How to use Distinct, Sort, limit with mongodb

mongodb pymongo

10,360

Can you please clarify exactly what you would like to do? Do you want to return documents with unique "text" values with the highest "count" value?

For example, given the collection:

> db.text.find({}, {_id:0})
{ "text" : "here is text", "count" : 13, "somefield" : "value" }
{ "text" : "here is text", "count" : 12, "somefield" : "value" }
{ "text" : "here is text", "count" : 10, "somefield" : "value" }
{ "text" : "other text", "count" : 4, "somefield" : "value" }
{ "text" : "other text", "count" : 3, "somefield" : "value" }
{ "text" : "other text", "count" : 2, "somefield" : "value" }
>
(I have omitted _id values for brevity)

Would you like to return only the documents that contain unique text with the highest 'count' value?

{ "text" : "here is text", "count" : 13, "somefield" : "value" }

and

{ "text" : "other text", "count" : 4, "somefield" : "value" }

One way to do this is with the $group and $max functions in the new aggregation framework. The documentation on $group may be found here: http://docs.mongodb.org/manual/aggregation/

> db.text.aggregate({$group : {_id:"$text", "maxCount":{$max:"$count"}}})
{
    "result" : [
        {
            "_id" : "other text",
            "maxCount" : 4
        },
        {
            "_id" : "here is text",
            "maxCount" : 13
        }
    ],
    "ok" : 1
}

As you can see, the above does not return the original documents. If the original documents are desired, a query may then be done to find documents matching the unique text and count values.

As an alternative, you can first do run the 'distinct' command to return an array of all the distinct values and then run a query for each value with sort and limit to return the document with the highest value of 'count'. The sort() and limit() methods are explained in the "Cursor Methods" section of the "Advanced Queries" documentation: http://www.mongodb.org/display/DOCS/Advanced+Queries#AdvancedQueries-CursorMethods

> var values = db.runCommand({distinct:"text", key:"text"}).values
> values
[ "here is text", "other text" ]
> for(v in values){var c = db.text.find({"text":values[v]}).sort({count:-1}).limit(1); c.forEach(printjson);}
{
    "_id" : ObjectId("4f7b50b2df77a5e0fd4ccbf1"),
    "text" : "here is text",
    "count" : 13,
    "somefield" : "value"
}
{
    "_id" : ObjectId("4f7b50b2df77a5e0fd4ccbf4"),
    "text" : "other text",
    "count" : 4,
    "somefield" : "value"
}

It is unclear if this is exactly what you are trying to do, but I hope that it will at least give you some ideas to get started. If I have misunderstood, please explain in more detail the exact operation that you would like to perform, and hopefully I or another member of the Community will be able to help you out. Thanks.

10,360

Author by

Kracekumar

Geek. http://about.me/kracekumar

Updated on June 04, 2022

Comments

Kracekumar almost 2 years

I have a document structure {'text': 'here is text', 'count' : 13, 'somefield': value}

Collection has some thousands of record, and text key value may be repeated many time, I want to find distinct text with highest count value,along with that whole document should be returned , I am able to sort them in descending order.

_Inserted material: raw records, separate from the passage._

/-- Move overflowed notices of a record into its qnt while entries are free (R263). -/
def refillQnt (k : Key) (s : State) : State :=
  match s.trans.acct? k.vf, ctxOf k s with
  | some a, some c =>
    match a.overflow.find? (fun e => e.1 == k) with
    | some e =>
      if c.qs.qnt.length < 64 then
        let s' := onKey k (fun c => { c with qs := { c.qs with qnt := c.qs.qnt ++ [e.2] } }) s
        setAcct s' k.vf fun a => { a with overflow := a.overflow.erase e }
      else s
    | none => s
  | _, _ => s

/-- The key an engine's claim is held under (R269); a service run claims as its faulting record (R353). -/
def Ctx.claimKey (c : Ctx) : Key := c.noticeKey.getD ⟨c.sys.vfid, 0⟩

/-- Above every virtual address: the key under which a service run owes observations is its faulting record's with this
much added to the address; twice as much names nobody. -/
def serviceOffset : Nat := 2 ^ 72

/-- The key under which a continuation owes observations and queues copy records: a service run's own, which ends with it
(R300, R353). -/
def Ctx.ownerKey (c : Ctx) : Key :=
  match c.info.service with
  | some k => ⟨k.vf, k.rva + serviceOffset⟩
  | none => c.claimKey

/-- The owner of what an ended continuation left behind. -/
def nobody (vf : Nat) : Key := ⟨vf, 2 * serviceOffset⟩

/-- Apply `f` to the context an owner key names, wherever it is. -/
def onOwner (k : Key) (f : Ctx → Ctx) (s : State) : State :=
  if k.rva < serviceOffset then onKey k f s
  else
    let mine := fun (c : Ctx) => c.info.service.isSome && c.ownerKey == k
    if s.live && mine s.ctx then { s with ctx := f s.ctx }
    else { s with parked := s.parked.map fun p => if mine p.2 then (p.1, f p.2) else p }

/-! ### Scope demotion (R215) -/

def Scope.min (a b : Scope) : Scope := if a.code ≤ b.code then a else b

/-- Demote a scope to SCOPECAP: SD is set, and its first setting posts a notice of kind 0x06. -/
def demote (sc : Scope) (s : State) : Scope × State :=
  let cap := s.scopecap
  if sc.code ≤ cap.code then (sc, s)
  else
    let s' := if s.ctx.st.sd then s
      else match s.ctx.noticeKey with
        | some k => postNotice k 0x06 (sc.code + 8 * cap.code) s
        | none => s
    (cap, setSt (fun t => { t with sd := true }) s')

/-- What the acting continuation acquires, its later releases cover (R227): the writes of its die that every agent there sees
(log 9). -/
def coverAll (s : State) : State :=
  let k := s.ctx.ownerKey
  let die := dieOf s.cur
  setMem (fun m => { m.coverAll die (some k) with
    stores := m.stores.map fun e =>
      if e.shown.isSome && dieOf e.core == die && !e.covers.contains k then { e with covers := k :: e.covers } else e }) s

/-- The clean copies of lines that a die holds from before writes of other dies are dropped (R224, R230). -/
def dropOld (dies : List Nat) (ws : List WriteMsg) (s : State) : State :=
  let old := fun (l : CLine) => !l.dirty && dies.contains (l.unit / 256) && ws.any fun w =>
    (w.cells.any fun c => c.addr / 64 == l.pa / 64) && !w.freshOn (l.unit / 256) (l.pa / 64)
  if ws.isEmpty then s else setFab (fun f => { f with slices := f.slices.filter fun l => !old l }) s

/-- A drain of an agent of a die (R225): the die drops the copies that writes performed at package scope have made old, and reads
no value older than one of them. -/
def drainDie (die : Nat) (s : State) : State :=
  setMem (·.drain die) (dropOld [die] (s.mem.msgs.filter (·.performedAt.isSome)) s)

/-- An acquire; at package or system scope it drains (R225). -/
def acquire (sc : Scope) (s : State) : State :=
  if 3 ≤ sc.code then drainDie (dieOf s.cur) (coverAll s) else coverAll s

/-! ### The matrix engine's queue registers (R271, R286, R287) -/

/-- The engine of the acting core's cell. -/
def cellEngine (s : State) : Option Engine := s.engines.find? fun e => e.cell == cellOf s.cur

/-- The engine of the acting core's cell when the acting continuation owns it (R271). -/
def ownEngine (s : State) : Option Engine :=
  match cellEngine s with
  | some e => if e.owner == s.ctx.claimKey && e.core == s.cur then some e else none
  | none => none

def setEngine (cell : Nat) (f : MxState → MxState) (s : State) : State :=
  { s with engines := s.engines.map fun e => if e.cell == cell then { e with mx := f e.mx } else e }

/-- Words of qmi that the streams among some queued instructions still take. -/
def streamWords (ts : List MxTask) : Nat :=
  (ts.map fun t => match t with
    | .mstream none _ _ n _ _ _ next _ => 6 * (n - next)
    | _ => 0).sum

/-- Words that issued streams from qmi still need (R286); those before a waiting MFREE or EXIT take no more than the whole rows
pushed before it (R270). -/
def MxState.qmiNeed (x : MxState) : Nat :=
  Nat.min (streamWords (x.queue.take x.cut)) (x.cutWords / 6 * 6) + streamWords (x.queue.drop x.cut)

/-- Words that issued P streams still owe to qmo (R280, R287). -/
def MxState.qmoOwed (x : MxState) : Nat :=
  (x.queue.map fun t => match t with
    | .mstream _ _ _ n _ _ p next _ => if p then 32 * (n - next) else 0
    | _ => 0).sum + 32 * (x.rows.filter (·.deliver)).length

/-- The values of leading loads are fixed: no later access of the thread but a load inside the window comes before them
(R35, R226). -/
def fixReads (s : State) : State :=
  { s with ctx := { s.ctx with la := s.ctx.la.map fun e => { e with read := none } } }

/-- A push to qmi, after the values of earlier loads (R35): with 48 words it waits while an issued stream still owes words, and else can
never go on (R286). -/
def qmiPush (v : W64) (s : State) : Res State :=
  match ownEngine s with
  | none => raise cMXFAULT 1
  | some e =>
    if e.mx.qmi.length < 48 then .ok (setEngine e.cell (fun x => { x with qmi := x.qmi ++ [v] }) (fixReads s))
    else if 0 < e.mx.qmiNeed then waitQ
    else raise cMXFAULT 8

/-! ### Pop registers: the entry a source reads, and the pop made when the instruction completes (R24, R107) -/

/-- The first entry of qmo (R287). -/
def qmoPeek (s : State) : Res W64 :=
  match ownEngine s with
  | none => raise cMXFAULT 1
  | some e =>
    match e.mx.qmo with
    | v :: _ => .ok v
    | [] => if e.mx.qmoOwed = 0 then raise cMXFAULT 8 else waitQ

def qmoDrop (s : State) : State :=
  match ownEngine s with
  | none => s
  | some e => setEngine e.cell (fun x => { x with qmo := x.qmo.drop 1 }) s

/-- The first entry of qcs; ILL when it is empty and no command is outstanding (R264). A pending AMO comes first (R226). -/
def qcsPeek (s : State) : Res W64 :=
  if s.ctx.amo.isSome then wait
  else match s.ctx.qs.qcs with
  | v :: _ => .ok v
  | [] => if s.ctx.qs.outstanding = 0 then ill s else waitQ

/-- The pop of a completion record acquires at its command's scope (R228, R215). -/
def qcsDrop (s : State) : State :=
  let s' := setQs (fun q => { q with qcs := q.qcs.drop 1, qcsScope := q.qcsScope.drop 1 }) s
  match s.ctx.qs.qcsScope with
  | sc :: _ => let d := demote sc s'; acquire d.1 d.2
  | [] => s'

/-- The first notice (R263). -/
def qntPeek (s : State) : Res W64 :=
  match s.ctx.qs.qnt with
  | v :: _ => .ok v
  | [] => waitQ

distinct returns unique value in a list.

I want to use all three functions and document has to be returned, I am still learning and not covered mapreduce.
Kracekumar about 12 years

Would you like to return only the documents that contain unique text with the highest 'count' value? yes . I tried aggregate, seems pymongo doesn't support aggregate, I tried db.command, still it failed, I will experiment, the second method seems to be straight forward, I am concerned about complexity and round trip time, since this is run across few thousand to few hundred thousand dosc(at present 10k). Thanks for 2 answers, fetching a unique records will take constant time(increases with increase in no of docs) and sort descending will also take m * n lg , m is unique records.
Marc about 12 years

The aggregate command may be run in PyMongo like this: res = db.command({"aggregate":"text", "pipeline":[{"$group" : {"_id":"$text", "maxCount":{"$max":"$count"}}}]}) The PyMongo API documentation on commands is here: api.mongodb.org/python/current/api/pymongo/… It looks as though aggregate may not be necessary for your application, but it is still useful to know how to use the aggregation framework in PyMongo for future reference.
Marc about 12 years

As a general piece of advice, it is often preferable to add a little bit of extra overhead on each insert and add an extra key to each document that can be queried, as opposed to doing a big calculation (such as a MapReduce or an Aggregation command) every time data is retrieved. As an alternative, maybe consider adding an "isMaxCountforText" key (or equivalent) to each document. Each time a document is added or updated, the "count" key can be checked against other documents containing the same text, and "isMaxCountforText" can be updated accordingly.